— ACTION ITEM —
Can you restate the lines of the entries below, word for word, from the first one through the line that includes "def execClrstat (s"?

*** PROVIDED INFORMATION

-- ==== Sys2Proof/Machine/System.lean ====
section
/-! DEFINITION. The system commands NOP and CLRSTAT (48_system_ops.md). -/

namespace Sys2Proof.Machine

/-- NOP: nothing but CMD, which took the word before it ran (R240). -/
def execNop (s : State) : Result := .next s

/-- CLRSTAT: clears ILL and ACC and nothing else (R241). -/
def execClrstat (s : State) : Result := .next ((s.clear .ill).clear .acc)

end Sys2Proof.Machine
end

******

— REPLY —
-- ==== Sys2Proof/Machine/System.lean ====
section
/-! DEFINITION. The system commands NOP and CLRSTAT (48_system_ops.md). -/

namespace Sys2Proof.Machine

/-- NOP: nothing but CMD, which took the word before it ran (R240). -/
def execNop (s : State) : Result := .next s

/-- CLRSTAT: clears ILL and ACC and nothing else (R241). -/
def execClrstat (s : State) : Result := .next ((s.clear .ill).clear .acc)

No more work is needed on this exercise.